DocumentationAPI ReferenceTutorialsGitHub Code ExamplesDiscord Community

Takes a Document as input and generates questions which it believes the Document can answer.

Module question_generator


class QuestionGenerator(BaseComponent)

The QuestionGenerator takes only a document as input and outputs questions that it thinks this document can answer. In the current implementation, it splits input texts into chunks of 50 words with a 10 word overlap. This is because the default model valhalla/t5-base-e2e-qg seems to generate only about 3 questions per passage, regardless of length.

Our approach prioritizes the creation of more questions over processing efficiency (T5 can digest much more than 50 words at once). The returned questions generally come in an order dictated by the order of their answers, this means early questions in the list generally come from earlier in the document.


def __init__(model_name_or_path: str = "valhalla/t5-base-e2e-qg",
             model_version: Optional[str] = None,
             num_beams: int = 4,
             max_length: int = 256,
             no_repeat_ngram_size: int = 3,
             length_penalty: float = 1.5,
             early_stopping: bool = True,
             split_length: int = 50,
             split_overlap: int = 10,
             use_gpu: bool = True,
             prompt: str = "generate questions:",
             num_queries_per_doc: int = 1,
             sep_token: str = "<sep>",
             batch_size: int = 16,
             progress_bar: bool = True,
             use_auth_token: Optional[Union[str, bool]] = None,
             devices: Optional[List[Union[str, "torch.device"]]] = None)

Uses the valhalla/t5-base-e2e-qg model by default. This class supports any question generation model that is implemented as a Seq2SeqLM in Hugging Face Transformers.

Note that this style of question generation (where the only input is a document) is sometimes referred to as end-to-end question generation. Answer-supervised question generation is not currently supported.

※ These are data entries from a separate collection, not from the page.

-- ==== Sys2Proof/Machine/Frames.lean ====
section
/-! DEFINITION. The happenings of the Frame Sequencer and of Frame Pass (Chapters 4 and 6): slot start,
exposure timer, frame start, lines, frame end. -/

namespace Sys2Proof.Machine

/-- SLOT_START (R66, R76): the slot timer has run out. Before that, the happening does not fall
(assumption 3). -/
def execSlotStart (s : State) : Host.Outcome State Fault Refusal :=
  if s.sequencer.slotTimer = some 0 then .next (slotStart s) else .next s

/-- EXPOSURE_TIMER_EXPIRY (R77): the setup point falls if none has in this slot. Before the timer has run
out, the happening does not fall (assumption 3). -/
def execExposureTimerExpiry (s : State) : Host.Outcome State Fault Refusal :=
  if s.sequencer.exposureTimer = some 0 then
    .next (setupPointIfDue { s with sequencer.exposureTimer := none })
  else .next s

/-- A frame start taken by the context in EXPOSING: READOUT, the exposure timer cancelled, Frame Pass takes
the frame up, and a setup point falls if none has in this slot (R78, R104). -/
def frameStarted (f : PresentFrame) (s : State) : State :=
  setupPointIfDue
    (takeUpFrame f.context
      { s with
        sequencer.present := some { f with state := .readout }
        sequencer.exposureTimer := none })

/-- A frame start that finds no context in EXPOSING is ignored; Frame Pass, if TAKING, takes no more lines of
its frame (R78, R104). The output frame goes on: its frame-valid stays high through WAITING_END until the
frame end or the drop. R110 says only that it falls after the last line forwarded, so that moment is the
model's choice. DESIGN CHOICE (assumption 23). -/
def frameStartIgnored (s : State) : State :=
  match s.framePass with
  | .taking a header cut => { s with framePass := .waitingEnd a header cut }
  | _ => s

/-- FRAME_START (R78). While the part is held in reset no context is EXPOSING and Frame Pass is IDLE. -/
def execFrameStart (s : State) : Host.Outcome State Fault Refusal :=
  match s.sequencer.present with
  | some f =>
    match f.state with
    | .exposing => .next (frameStarted f s)
    | .readout => .next (frameStartIgnored s)
  | none => .next (frameStartIgnored s)

/-- VIDEO_LINE (R105): in TAKING a line is counted, measured against the window width of the context served,
and forwarded; in any other state it is neither measured nor forwarded (R103). A cut line leaves open
whether it counts and whether it sets the length fault (assumption 9), and is kept in mind for R107. -/
def execVideoLine (pixels : List Pixel) (cut : Bool) (s : State) :
    Host.Outcome State Fault Refusal :=
  match s.framePass, s.sequencer.present with
  | .taking a header _, some f =>
    if cut then
      .next
        { s with
          framePass :=
            .taking
              (a.takeCut pixels (Config.cutLineCounted s.freeIndex)
                (Config.cutLineFaults s.freeIndex))
              header true
          videoOut := { s.videoOut with line := pixels }
          freeIndex := s.freeIndex + 1 }
    else
      .next
        { s with
          framePass := .taking (a.takeLine f.context.window.width pixels) header false
          videoOut := { s.videoOut with line := pixels } }
  | _, _ => .next s

/-- A frame end taken by the context in READOUT: the statistics and the size check go to the context, Frame
Pass to IDLE, and the context is closed normally (R79, R106, R107). -/
def frameEnded (f : PresentFrame) (s : State) : State :=
  closeFrame
    { f.context with
      statistics := some s.framePass.accumulators.statistics
      sizeMismatch := s.framePass.mismatch f.context.window }
    .normal
    (releasePass { s with sequencer.present := none, sequencer.exposureTimer := none })

/-- FRAME_END (R79). -/
def execFrameEnd (s : State) : Host.Outcome State Fault Refusal :=
  match s.sequencer.present with
  | some f =>
    match f.state with
    | .readout => .next (frameEnded f s)
    | .exposing => .next s
  | none => .next s

end Sys2Proof.Machine
end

  • model_name_or_path: Directory of a saved model or the name of a public model, for example "valhalla/t5-base-e2e-qg". See Hugging Face models for a full list of available models.
  • model_version: The version of the model to use from the Hugging Face model hub. Can be a tag name, a branch name, or a commit hash.
  • num_beams: The number of beams for beam search. 1 means no beam search.
  • max_length: The maximum number of characters the generated text can have.
  • no_repeat_ngram_size: If set to a number larger than 0, all ngrams whose size equals this number can only occur once. For example, if you set it to 3, all 3-grams can appear once.
  • length_penalty: Encourages the model to generate longer or shorter texts, depending on the value you specify. Values greater than 0.0 promote longer sequences, while values less than 0.0 promote shorter sequences. Used with text generation based on beams.
  • early_stopping: Defines the stopping condition for beam search. True means the model stops generating text after reaching the num_beams. False means the model stops generating text only if it's unlikely to find better candidates.
  • split_length: Determines the length of the split (a chunk of a document). Used by num_queries_per_doc.
  • split_overlap: Configures the amount of overlap between two adjacent documents after a split. Setting it to a positive number enables sliding window approach.
  • use_gpu: Whether to use GPU or the CPU. Falls back on CPU if no GPU is available.
  • prompt: Contains the prompt with instructions for the model.
  • batch_size: Number of documents to process at a time.
  • num_queries_per_doc: Number of questions to generate per document. However, this is actually a number of questions to generate per split in the document where the split_length determines the length of the split and the split_overlap determines the overlap between splits. Therefore, this parameter is multiplied by the resulting number of splits to get the total number of questions generated per document. This value is capped at 3.
  • sep_token: A special token that separates two sentences in the same output.
  • progress_bar: Whether to show a tqdm progress bar or not.
  • use_auth_token: The API token used to download private models from Hugging Face. If set to True, the token generated when running transformers-cli login (stored in ~/.huggingface) is used. For more information, see Hugging Face.
  • devices: List of torch devices (for example cuda, cpu, mps) to limit inference to specific devices. A list containing torch device objects or strings is supported (for example [torch.device('cuda:0'), "mps", "cuda:1"]). If you specify use_gpu=False, the devices parameter is not used and a single CPU device is used for inference.


def generate_batch(
    texts: Union[List[str], List[List[str]]],
    batch_size: Optional[int] = None
) -> Union[List[List[str]], List[List[List[str]]]]

Generates questions for a list of strings or a list of lists of strings.


  • texts: List of str or list of list of str.
  • batch_size: Number of texts to process at a time.